Automated Chest X-Ray Interpretation

Ever year, clinicians perform over 3.6 billion diagnostic x-ray examinations. Currently, trained radiologists interpret these billions of scans, but there is significant interest in developing automated systems for x-ray interpretation to assist radiologists and augment radiology expertise in underserved areas. This post will describe some recent data sets and methods applied to the problem of chest x-ray interpretation. (As a bonus, the final section also discusses the highly scientific “banana equivalent radiation dose.”)

The Goal

The goal of automated chest x-ray interpretation is to identify and localize abnormal findings in chest x-rays, such as pneumonia, tumors, and hernias. In the future, automated systems will likely streamline the radiology workflow by providing an initial x-ray interpretation to radiologists, and by prioritizing which scans should be read first (e.g. because they show worrisome pathology.)

Here are a few reasons why chest x-ray interpretation is a good medical imaging problem to solve:

  • Billions of chest x-rays are collected each year, so building large data sets is feasible. Also, any high-performing automated method would be practically useful for many health systems.
  • As a side bonus, chest x-rays are 2D, which makes them computationally easier to handle than 3D radiology studies like CT or MRI.
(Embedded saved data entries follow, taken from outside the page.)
-- ==== Sys2Proof/WellFormed.lean ====
section
/-! DEFINITION. Which instruction terms stand for an opcode. Every operand is held in a type of exactly its field's values (spec/30_encoding.md R63), so the one
check left is that the word of a no-op matches no row of the table (R66). -/

namespace Sys2Proof

/-- The minor codes `op[3:0]` of `8xy_` that no row has (R66 (c)). -/
def unusedMinor8 : List Nibble := [0x8, 0x9, 0xA, 0xB, 0xC, 0xD, 0xF]

/-- The low bytes of the rows with leading nibble `E` (R66 (e)). -/
def lowBytesE : List Byte := [0x9E, 0xA1]

/-- The low bytes of the rows with leading nibble `F` (R66 (f)). -/
def lowBytesF : List Byte := [0x07, 0x0A, 0x15, 0x18, 0x1E, 0x29, 0x33, 0x55, 0x65]

/-- The opcodes that match no row, by the list (a) to (f) of R66. -/
def isUnmatched (op : Word) : Bool :=
  let major := op.extractLsb' 12 4
  let minor := op.extractLsb' 0 4
  let low := op.extractLsb' 0 8
  (major == 0x0#4 && op != 0x00E0#16 && op != 0x00EE#16)
  || (major == 0x5#4 && minor != 0x0#4)
  || (major == 0x8#4 && unusedMinor8.contains minor)
  || (major == 0x9#4 && minor != 0x0#4)
  || (major == 0xE#4 && !lowBytesE.contains low)
  || (major == 0xF#4 && !lowBytesF.contains low)

/-- An instruction is well formed when some opcode stands for it: always, but for a no-op whose word belongs to another row (R64 to R66). -/
def Instr.wellFormed : Instr → Bool
  | .cls => true
  | .ret => true
  | .jp _ => true
  | .call _ => true
  | .seImm _ _ => true
  | .sneImm _ _ => true
  | .seReg _ _ => true
  | .ldImm _ _ => true
  | .addImm _ _ => true
  | .ldReg _ _ => true
  | .orReg _ _ => true
  | .andReg _ _ => true
  | .xorReg _ _ => true
  | .addReg _ _ => true
  | .subReg _ _ => true
  | .shr _ _ => true
  | .subnReg _ _ => true
  | .shl _ _ => true
  | .sneReg _ _ => true
  | .ldI _ => true
  | .jpV0 _ => true
  | .rnd _ _ => true
  | .drw _ _ _ => true
  | .skp _ => true
  | .sknp _ => true
  | .ldVxDt _ => true
  | .ldVxK _ => true
  | .ldDtVx _ => true
  | .ldStVx _ => true
  | .addI _ => true
  | .ldF _ => true
  | .ldB _ => true
  | .ldMemVx _ => true
  | .ldVxMem _ => true
  | .nop op => isUnmatched op

end Sys2Proof
end

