-- ==== Sys2Proof/Config.lean ====
section
/-! DEFINITION. The parameters of spec/00_scope.md R4 and the free inputs of spec/40_cycle.md R80.
The bytes of `FONT_ROM` stand beside the memory that holds them, in Machine/Memory.lean. -/

namespace Sys2Proof.Config

/-- `MEM_SIZE`: addresses 0 to 4095 (R4, R40). -/
@[simp] abbrev memSize : Nat := 4096

/-- `GLYPH_BYTES`: bytes of one font glyph (R4, R142). -/
@[simp] abbrev glyphBytes : Nat := 5

/-- `PROGRAM_BASE`: where a program is loaded and where `pc` starts (R4, R26, R51). -/
@[simp] abbrev programBase : Nat := 0x200

/-- `PROGRAM_MAX`: the longest program, `4096 - 0x200` bytes (R4, R51). -/
@[simp] abbrev programMax : Nat := memSize - programBase

/-- `FB_WIDTH`: columns of the frame buffer (R4, R21). -/
@[simp] abbrev fbWidth : Nat := 64

/-- `FB_HEIGHT`: rows of the frame buffer (R4, R21). -/
@[simp] abbrev fbHeight : Nat := 32

/-- `SPRITE_WIDTH`: pixels of one sprite row (R4, R151). -/
@[simp] abbrev spriteWidth : Nat := 8

/-- `STACK_DEPTH`: entries of the call stack (R4, R19). -/
@[simp] abbrev stackDepth : Nat := 16

/-- `NUM_KEYS`: keys of the keypad (R4, R80). -/
@[simp] abbrev numKeys : Nat := 16

/-- `OPCODE_BYTES`: bytes of one opcode (R4, R60). -/
@[simp] abbrev opcodeBytes : Nat := 2

/-- The value of memory outside the font table after reset (R27, R200; log 4). -/
@[simp] abbrev memFill : Byte := 0

/-- FREE VALUE: the `keys` input of the cycle numbered by the argument, where the host has supplied none (R80; log 1). -/
opaque freeKeys : Nat → Word

/-- FREE VALUE: the `rnd` input of the cycle numbered by the argument, where the host has supplied none (R80, R131; log 1). -/
opaque freeRnd : Nat → Byte

end Sys2Proof.Config
end

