-- ==== Sys2Proof/Laws/Decode.lean ====
section
/-! SUPPORT. The fields of a packed opcode (spec/30_encoding.md R61, R62), and the byte order of an opcode (R60). -/

namespace Sys2Proof

/-- `op = hi * 256 + lo` (R60). -/
theorem opcodeOfBytes_toNat (hi lo : Byte) : (opcodeOfBytes hi lo).toNat = hi.toNat * 256 + lo.toNat := by
  rw [opcodeOfBytes, BitVec.toNat_append, ← Nat.shiftLeft_add_eq_or_of_lt lo.isLt, Nat.shiftLeft_eq]

/-- Format NNN as a number (R61). -/
theorem packNnn_toNat (m : Nibble) (nnn : Addr) : (packNnn m nnn).toNat = m.toNat * 4096 + nnn.toNat := by
  rw [packNnn, BitVec.toNat_append, ← Nat.shiftLeft_add_eq_or_of_lt nnn.isLt, Nat.shiftLeft_eq]

/-- Formats XKK and X as a number (R61). -/
theorem packXkk_toNat (m x : Nibble) (kk : Byte) : (packXkk m x kk).toNat = m.toNat * 4096 + x.toNat * 256 + kk.toNat := by
  rw [packXkk, BitVec.toNat_append, ← Nat.shiftLeft_add_eq_or_of_lt kk.isLt, BitVec.toNat_append,
    ← Nat.shiftLeft_add_eq_or_of_lt x.isLt, Nat.shiftLeft_eq, Nat.shiftLeft_eq]
  omega

/-- Formats XY and XYN as a number (R61). -/
theorem packXyn_toNat (m x y n : Nibble) :
    (packXyn m x y n).toNat = m.toNat * 4096 + x.toNat * 256 + y.toNat * 16 + n.toNat := by
  rw [packXyn, BitVec.toNat_append, ← Nat.shiftLeft_add_eq_or_of_lt n.isLt, BitVec.toNat_append,
    ← Nat.shiftLeft_add_eq_or_of_lt y.isLt, BitVec.toNat_append, ← Nat.shiftLeft_add_eq_or_of_lt x.isLt,
    Nat.shiftLeft_eq, Nat.shiftLeft_eq, Nat.shiftLeft_eq]
  omega

/-- A field as a number. -/
theorem fieldMajor_toNat (op : Word) : (fieldMajor op).toNat = op.toNat / 4096 % 16 := by
  simp [fieldMajor, Nat.shiftRight_eq_div_pow]

/-- A field as a number. -/
theorem fieldX_toNat (op : Word) : (fieldX op).toNat = op.toNat / 256 % 16 := by
  simp [fieldX, Nat.shiftRight_eq_div_pow]

/-- A field as a number. -/
theorem fieldY_toNat (op : Word) : (fieldY op).toNat = op.toNat / 16 % 16 := by
  simp [fieldY, Nat.shiftRight_eq_div_pow]

/-- A field as a number. -/
theorem fieldN_toNat (op : Word) : (fieldN op).toNat = op.toNat % 16 := by
  simp [fieldN]

/-- A field as a number. -/
theorem fieldKk_toNat (op : Word) : (fieldKk op).toNat = op.toNat % 256 := by
  simp [fieldKk]

/-- A field as a number. -/
theorem fieldNnn_toNat (op : Word) : (fieldNnn op).toNat = op.toNat % 4096 := by
  simp [fieldNnn]

section Packed

variable (m x y n : Nibble) (kk : Byte) (nnn : Addr)

@[simp] theorem fieldMajor_packNnn : fieldMajor (packNnn m nnn) = m :=
  BitVec.eq_of_toNat_eq (by rw [fieldMajor_toNat, packNnn_toNat]; omega)

@[simp] theorem fieldNnn_packNnn : fieldNnn (packNnn m nnn) = nnn :=
  BitVec.eq_of_toNat_eq (by rw [fieldNnn_toNat, packNnn_toNat]; omega)

@[simp] theorem fieldMajor_packXkk : fieldMajor (packXkk m x kk) = m :=
  BitVec.eq_of_toNat_eq (by rw [fieldMajor_toNat, packXkk_toNat]; omega)

@[simp] theorem fieldX_packXkk : fieldX (packXkk m x kk) = x :=
  BitVec.eq_of_toNat_eq (by rw [fieldX_toNat, packXkk_toNat]; omega)

@[simp] theorem fieldKk_packXkk : fieldKk (packXkk m x kk) = kk :=
  BitVec.eq_of_toNat_eq (by rw [fieldKk_toNat, packXkk_toNat]; omega)

@[simp] theorem fieldMajor_packXyn : fieldMajor (packXyn m x y n) = m :=
  BitVec.eq_of_toNat_eq (by rw [fieldMajor_toNat, packXyn_toNat]; omega)

@[simp] theorem fieldX_packXyn : fieldX (packXyn m x y n) = x :=
  BitVec.eq_of_toNat_eq (by rw [fieldX_toNat, packXyn_toNat]; omega)

@[simp] theorem fieldY_packXyn : fieldY (packXyn m x y n) = y :=
  BitVec.eq_of_toNat_eq (by rw [fieldY_toNat, packXyn_toNat]; omega)

@[simp] theorem fieldN_packXyn : fieldN (packXyn m x y n) = n :=
  BitVec.eq_of_toNat_eq (by rw [fieldN_toNat, packXyn_toNat]; omega)

end Packed

/-- An opcode is its fields packed. -/
theorem packNnn_fields (op : Word) : packNnn (fieldMajor op) (fieldNnn op) = op :=
  BitVec.eq_of_toNat_eq (by rw [packNnn_toNat, fieldMajor_toNat, fieldNnn_toNat]; omega)

/-- An opcode is its fields packed. -/
theorem packXkk_fields (op : Word) : packXkk (fieldMajor op) (fieldX op) (fieldKk op) = op :=
  BitVec.eq_of_toNat_eq (by rw [packXkk_toNat, fieldMajor_toNat, fieldX_toNat, fieldKk_toNat]; omega)

/-- An opcode is its fields packed. -/
theorem packXyn_fields (op : Word) : packXyn (fieldMajor op) (fieldX op) (fieldY op) (fieldN op) = op :=
  BitVec.eq_of_toNat_eq (by rw [packXyn_toNat, fieldMajor_toNat, fieldX_toNat, fieldY_toNat, fieldN_toNat]; omega)

/-- AND of packed words, field by field. -/
theorem packNnn_and (m m' : Nibble) (a a' : Addr) : packNnn m a &&& packNnn m' a' = packNnn (m &&& m') (a &&& a') :=
  BitVec.and_append

/-- AND of packed words, field by field. -/
theorem packXkk_and (m m' x x' : Nibble) (k k' : Byte) :
    packXkk m x k &&& packXkk m' x' k' = packXkk (m &&& m') (x &&& x') (k &&& k') := by
  unfold packXkk
  rw [← BitVec.and_append, ← BitVec.and_append]

/-- AND of packed words, field by field. -/
theorem packXyn_and (m m' x x' y y' n n' : Nibble) :
    packXyn m x y n &&& packXyn m' x' y' n' = packXyn (m &&& m') (x &&& x') (y &&& y') (n &&& n') := by
  unfold packXyn
  rw [← BitVec.and_append, ← BitVec.and_append, ← BitVec.and_append]

/-- The bytes of an opcode give the opcode back (R60). -/
theorem opcodeOfBytes_bytes (op : Word) : opcodeOfBytes (op.extractLsb' 8 8) (op.extractLsb' 0 8) = op :=
  BitVec.eq_of_toNat_eq (by
    rw [opcodeOfBytes_toNat, BitVec.extractLsb'_toNat, BitVec.extractLsb'_toNat, Nat.shiftRight_eq_div_pow, Nat.shiftRight_eq_div_pow]
    omega)

/-- The byte decoder on the bytes of an opcode is the decoder of opcodes. -/
theorem decodeBytes_bytesOfOpcode (op : Word) (rest : List Byte) :
    decodeBytes (bytesOfOpcode op ++ rest) = .ok (decode op, rest) := by
  simp [bytesOfOpcode, decodeBytes, opcodeOfBytes_bytes]

end Sys2Proof
end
How Automated Chest X-Ray Interpretation Works

The majority of automated chest x-ray interpretation models described in the literature are convolutional neural networks (CNNs). CNNs are described in detail in this post.

In brief, CNNs process images hierarchically. First, the CNN identifies simple characteristics of the image, like edges. Then the CNN combines these simple characteristics to detect more complicated characteristics, like clouded areas of the lungs indicating pneumonia.

Chest X-Ray Data Set Format

Chest x-ray data are needed in order to train automated chest x-ray interpretation models. The chest x-ray data sets consist of images paired with labels. One example in a chest x-ray data set looks like this:

(the chest x-ray in the above example is from here)

In this example, we have a chest x-ray showing pneumonia and an abscess, and a binary label vector indicating that pneumonia = 1 (present), abscess = 1 (present), and all the other findings of interest = 0 (absent). Every example in the entire data set is formatted in the same way: an image paired with a binary label vector, for the same fixed set of labels in the same order.

Three important considerations are the data set size, the number of labels available, and the quality of labels available:

  • Data Set Size: bigger is better! We want as many labeled images as possible.
  • Number of labels: more is better! Because the models are trained using the labels, the only diseases the model can learn to detect are the diseases denoted in the labels. If there are three diseases of interest, then every single image in the data set must be labeled with “yes or no” for each of those three diseases of interest. If a certain disease is not included — for example if “pneumonia” were left out — then any supervised model trained on the data set would not be able to learn to detect pneumonia.
  • Quality of labels: we want the labels to be as accurate as possible.

Where do the labels come from?

Often, the labels (which diseases are present in which image) are obtained using artificial intelligence approaches applied to the free-text note that was written by a past radiologist to describe the image. A note might look something like this: “There is pneumonia in the right upper lobe. The heart is enlarged. There is no pneumothorax, nodules, or masses.”

Getting the labels out of a note is useful because it means a person doesn’t have to write down all the labels by hand. However, it presents a problem if the automated method for obtaining labels is inaccurate (more on that below).

Real Chest X-Ray Data Sets and Models!

Here are some examples of publicly-available chest x-ray data sets, and a few accompanying models. Some papers publish both a new chest x-ray data set and a new model. Other papers publish only a new model, using an existing data set.

Data Set: ChestX-ray8 (May 5, 2017)

The ChestX-ray8 data set is described in this paper. It was created by the National Institutes of Health (NIH) Clinical Center, and includes 108,948 chest x-rays from 32,717 unique patients.

Each chest x-ray is labeled with eight disease labels: atelectasis (collapsed lung tissue), cardiomegaly (enlarged heart), effusion (excess liquid), infiltration, mass, nodule, pneumonia, and pneumothorax (air in the chest.) Thus, supervised models trained on this data set can be trained to detect these 8 diseases.

Data Set: ChestX-ray14. Model: CheXNet (November 14, 2017).

ChestX-ray14 is built off of ChestX-ray8, but it contains 14 disease labels instead of 8. ChestX-ray14 adds the following disease labels on top of ChestXray-8’s labels: consolidation (a region of lung tissue that is full of liquid instead of air), hernia, edema, emphysema (e.g. from smoking), fibrosis (hardening/scarring of the lungs), and “pleural thickening” (a lung disease where scarring makes the lining of the lungs thicker.)

CheXNet is a model for automated chest x-ray interpretation that was trained using the ChestX-ray14 data set. The model is a 121-layer convolutional neural network that can also make “ heat maps “ highlighting areas of the chest x-ray that were important for the model’s final decision.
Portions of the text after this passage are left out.